As the trial court explained, Wolf did not convey her interest just to a third party, but rather conveyed that interest to herself and her husband. Thus, [t]he retention of an interest in the subject property by [ ] Wolf militates against severance of the survivorship tenancy. We agree.

Our review confirms the conveyance effected by the May 22, 2020, deed was not “of sufficient manifestation that the actor is unable to retreat from [her] position of creating a severance of the joint tenancy.” Sheridan, [supra], 149 A.2d at 446. Specifically, the May 22, 2020, deed resulted in no divestiture of Wolf’s interest in the … property. Under the May 22, 2020, deed, Wolf retained her undivided one-half interest in the … property, although purportedly as a tenant in common with Charles. Consequently, the May 22, 2020, deed failed to extinguish Wolf and Coy’s joint tenancy.

Wolf, 272 A.3d 493, 438 WDA 2021, at *3.

Similar to Wolf, the Quitclaim Deed in the instant matter, whereby the decedent purported to convey the property from herself to herself, militates against severance of the joint tenancy.

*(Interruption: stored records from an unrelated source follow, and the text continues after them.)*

theorem execOtpProgramDone_keeps {z : State} (ok : Bool) (s : State) (hz : z.Keeps s) : OutKeeps z (execOtpProgramDone ok s) := by
  unfold execOtpProgramDone
  repeat' first
    | with_reducible assumption | with_reducible apply State.otpTorn_keeps | with_reducible apply State.otpBurn_keeps
    | with_reducible apply State.otpShadowSet_keeps | with_reducible apply State.otpEnds_keeps | with_reducible apply outKeeps_next
    | with_reducible apply keeps_ite | (with_reducible exact fun k => k) | (intro _; with_reducible assumption) | dsimp only | split
    | refine keeps_len ?_ id id id id id id id | exact keeps_mk ‹_› rfl rfl rfl rfl rfl rfl rfl | intro _

end Sys2Proof.Machine
end

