theorem State.takePrograms_keeps {z : State} (s : State) (l : List SetupRec) (hz : z.Keeps s) : z.Keeps (State.takePrograms s l) := by
  unfold State.takePrograms
  repeat' first
    | with_reducible assumption | with_reducible apply State.set_keeps | with_reducible apply foldl_keeps | with_reducible apply optKeeps_getD
    | with_reducible apply keeps_ite | (with_reducible exact fun k => k) | (intro _; with_reducible assumption) | dsimp only | split
    | refine keeps_len ?_ id id id id id id id | exact keeps_mk ‹_› rfl rfl rfl rfl rfl rfl rfl | intro _

theorem State.takeSats_keeps {z : State} (s : State) (l : List SetupRec) (hz : z.Keeps s) : z.Keeps (State.takeSats s l) := by
  unfold State.takeSats
  repeat' first
    | with_reducible assumption | with_reducible apply State.set_keeps | with_reducible apply foldl_keeps | with_reducible apply keeps_ite
    | (with_reducible exact fun k => k) | (intro _; with_reducible assumption) | dsimp only | split | refine keeps_len ?_ id id id id id id id
    | exact keeps_mk ‹_› rfl rfl rfl rfl rfl rfl rfl | intro _

theorem State.setupCheck_keeps {z : State} (s : State) (b : List Byte) (len : Nat) (h : z.Keeps s) : ExKeeps z (State.setupCheck s b len) := by
  unfold State.setupCheck
  split
  · exact True.intro
  · rename_i l _
    dsimp only
    split
    · exact True.intro
    · split
      · exact True.intro
      · split
        · exact True.intro
        · split
          · exact True.intro
          · rename_i s1 e
            have r := State.regRecs_keeps (s.takeClaims l) 0 l (State.takeClaims_keeps _ _ h)
            rw [e] at r
            split
            · exact True.intro
            · split
              · exact True.intro
              · split
                · exact True.intro
                · exact State.takeSats_keeps _ _ (State.takePrograms_keeps _ _ (State.idleWindows_keeps _ r))

theorem State.bodyCheck_keeps {z : State} (s : State) (slot : Nat) (hd : List Byte) (h : z.Keeps s) : ExKeeps z (State.bodyCheck s slot hd) := by
  unfold State.bodyCheck
  repeat' first | exact True.intro | exact State.setupCheck_keeps _ _ _ h | split

theorem State.slotCheck_keeps {z : State} (s : State) (slot : Nat) (a : Bool) (h : z.Keeps s) : ExKeeps z (State.slotCheck s slot a) := by
  unfold State.slotCheck
  dsimp only
  repeat' first | exact True.intro | exact State.bodyCheck_keeps _ _ _ h | split

theorem State.setUpd_keeps {z : State} (s : State) (u : Upd) (hz : z.Keeps s) : z.Keeps (State.setUpd s u) := by
  unfold State.setUpd
  repeat' first
    | with_reducible assumption | with_reducible apply keeps_ite | (with_reducible exact fun k => k) | (intro _; with_reducible assumption)
    | dsimp only | split | exact keeps_mk ‹_› rfl rfl rfl rfl rfl rfl rfl | refine keeps_len ?_ id id id id id id id | intro _

theorem State.updRefuse_keeps {z : State} (s : State) (cause : Nat) (hz : z.Keeps s) : z.Keeps (State.updRefuse s cause) := by
  unfold State.updRefuse
  repeat' first
    | with_reducible assumption | with_reducible apply State.set_keeps | with_reducible apply keeps_ite | (with_reducible exact fun k => k)
    | (intro _; with_reducible assumption) | dsimp only | split | intro _

theorem State.updStart_keeps {z : State} (s : State) (n : Nat) (hz : z.Keeps s) : z.Keeps (State.updStart s n) := by
  unfold State.updStart
  repeat' first
    | with_reducible assumption | with_reducible apply State.historyOf_keeps | with_reducible apply State.slotCommit_keeps
    | with_reducible apply State.updRefuse_keeps | with_reducible apply keeps_ite | (with_reducible exact fun k => k)
    | (intro _; with_reducible assumption) | dsimp only | split | intro _

theorem State.updBegin_keeps {z : State} (s : State) (n : Nat) (hz : z.Keeps s) : z.Keeps (State.updBegin s n) := by
  unfold State.updBegin
  repeat' first
    | with_reducible assumption | with_reducible apply State.set_keeps | with_reducible apply State.updTear_keeps
    | with_reducible apply State.nvmTry_keeps | with_reducible apply State.nvmFree_keeps | with_reducible apply State.setUpd_keeps
    | with_reducible apply keeps_ite | (with_reducible exact fun k => k) | (intro _; with_reducible assumption) | dsimp only | split | intro _

theorem State.updEnd_keeps {z : State} (s : State) (c : Nat) (hz : z.Keeps s) : z.Keeps (State.updEnd s c) := by
  unfold State.updEnd
  repeat' first
    | with_reducible assumption | with_reducible apply State.set_keeps | with_reducible apply State.frameDone_keeps
    | with_reducible apply State.history_keeps | with_reducible apply State.updFail_keeps | with_reducible apply State.setUpd_keeps
    | with_reducible apply keeps_ite | (with_reducible exact fun k => k) | (intro _; with_reducible assumption) | dsimp only | split
    | refine keeps_len ?_ id id id id id id id | exact keeps_mk ‹_› rfl rfl rfl rfl rfl rfl rfl | intro _

theorem execUpdEraseDone_keeps {z : State} (ok : Bool) (s0 : State) (hzs0 : z.Keeps s0) : OutKeeps z (execUpdEraseDone ok s0) := by
  unfold execUpdEraseDone
  repeat' first
    | with_reducible assumption | with_reducible apply State.set_keeps | with_reducible apply State.updErase_keeps
    | with_reducible apply State.updTear_keeps | with_reducible apply State.nvmRetry_keeps | with_reducible apply State.updFail_keeps
    | with_reducible apply State.updEnd_keeps | with_reducible apply outKeeps_next | with_reducible apply keeps_ite
    | (with_reducible exact fun k => k) | (intro _; with_reducible assumption) | dsimp only | split | refine keeps_len ?_ id id id id id id id
    | exact keeps_mk ‹_› rfl rfl rfl rfl rfl rfl rfl | intro _
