theorem State.wordSys_keeps {z : State} (s : State) (a v : Nat) (f : Option Nat) (hz : z.Keeps s) : z.Keeps (State.wordSys s a v f).1 := by
  unfold State.wordSys
  repeat' first
    | with_reducible assumption | with_reducible apply State.frameHold_keeps | with_reducible apply State.mapCtrlWrite_keeps
    | with_reducible apply State.frmCfgWrite_keeps | with_reducible apply State.frmStatClear_keeps | with_reducible apply State.slotWrite_keeps
    | with_reducible apply State.pwrReqWrite_keeps | with_reducible apply State.plainWrite_keeps | with_reducible apply State.unlessBad_keeps
    | with_reducible apply State.gpioOutWrite_keeps | with_reducible apply State.overrunClear_keeps | with_reducible apply keeps_ite
    | (with_reducible exact fun k => k) | (intro _; with_reducible assumption) | dsimp only | split | refine keeps_len ?_ id id id id id id id
    | exact keeps_mk ‹_› rfl rfl rfl rfl rfl rfl rfl | intro _

theorem State.wordTile_keeps {z : State} (s : State) (a v : Nat) (hz : z.Keeps s) : z.Keeps (State.wordTile s a v).1 := by
  unfold State.wordTile
  repeat' first
    | with_reducible assumption | with_reducible apply State.set_keeps | with_reducible apply State.setTile_keeps
    | with_reducible apply State.plainWrite_keeps | with_reducible apply keeps_ite | (with_reducible exact fun k => k)
    | (intro _; with_reducible assumption) | dsimp only | split | refine keeps_len ?_ id id id id id id id
    | exact keeps_mk ‹_› rfl rfl rfl rfl rfl rfl rfl | intro _

theorem State.wordStk_keeps {z : State} (s : State) (a v : Nat) (hz : z.Keeps s) : z.Keeps (State.wordStk s a v).1 := by
  unfold State.wordStk
  repeat' first
    | with_reducible assumption | with_reducible apply State.set_keeps | with_reducible apply State.plainWrite_keeps
    | with_reducible apply keeps_ite | (with_reducible exact fun k => k) | (intro _; with_reducible assumption) | dsimp only | split | intro _

theorem State.wordSeq_keeps {z : State} (s : State) (a v : Nat) (f : Option Nat) (hz : z.Keeps s) : z.Keeps (State.wordSeq s a v f).1 := by
  unfold State.wordSeq
  repeat' first
    | with_reducible assumption | with_reducible apply State.frameHold_keeps | with_reducible apply State.unraise_keeps
    | with_reducible apply State.ldoCfgWrite_keeps | with_reducible apply State.releaseWrite_keeps | with_reducible apply State.seqReqWrite_keeps
    | with_reducible apply State.domFailWrite_keeps | with_reducible apply State.plainWrite_keeps | with_reducible apply keeps_ite
    | (with_reducible exact fun k => k) | (intro _; with_reducible assumption) | dsimp only | split | intro _

theorem State.wordPower_keeps {z : State} (s : State) (a v : Nat) (hz : z.Keeps s) : z.Keeps (State.wordPower s a v).1 := by
  unfold State.wordPower
  repeat' first
    | with_reducible assumption | with_reducible apply State.draw_keeps | with_reducible apply State.chgCheck_keeps
    | with_reducible apply State.unraise_keeps | with_reducible apply State.treqWrite_keeps | with_reducible apply State.chgCfgWrite_keeps
    | with_reducible apply State.chgFaultWrite_keeps | with_reducible apply State.plainWrite_keeps | with_reducible apply keeps_ite
    | (with_reducible exact fun k => k) | (intro _; with_reducible assumption) | dsimp only | split | intro _

theorem State.orOwned_keeps {z : State} (s : State) (r : Option State) (h : z.Keeps s) (hr : OptKeeps z r) : z.Keeps (State.orOwned s r).1 := by
  cases r with
  | none => exact h
  | some t => exact hr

Simply put, the decedent did not convey her interest to a third party. General Credit Co. [v. Cleck, 609 A.2d 553, 556 (Pa. Super. 1992)].

We agree with the trial court that the decedent’s Quitclaim Deed of self-conveyance, from herself to herself, is not sufficient to sever the four unities of joint tenancy. As in Wolf, the act was not of sufficient manifestation that the actor was unable to retreat from the position of creating a severance of the joint tenancy. Accordingly, the trial court did not err in quieting title in Appellee’s favor based on the pleadings. See Consolidation Coal Co.[v. White, 875 A.2d 318 (Pa. Super. 2005)].

Slip op. at 17-19.

The Pennsylvania Supreme Court will consider the following issues, as stated by the executrix:

  1. Did the Superior Court err in holding that the quitclaim deed that is the subject of the instant action was insufficient manifestation of [decedent’s] intent to sever the joint tenancy with [respondent] from which she could not retreat because that finding conflicts with other intermediate appellate court opinions and determinations of this Court?
  2. Did the Superior Court err in concluding that there was no severance of the joint tenancy because [decedent] did not convey the [subject property] to a third party because that holding conflicts with prior determinations of this Court?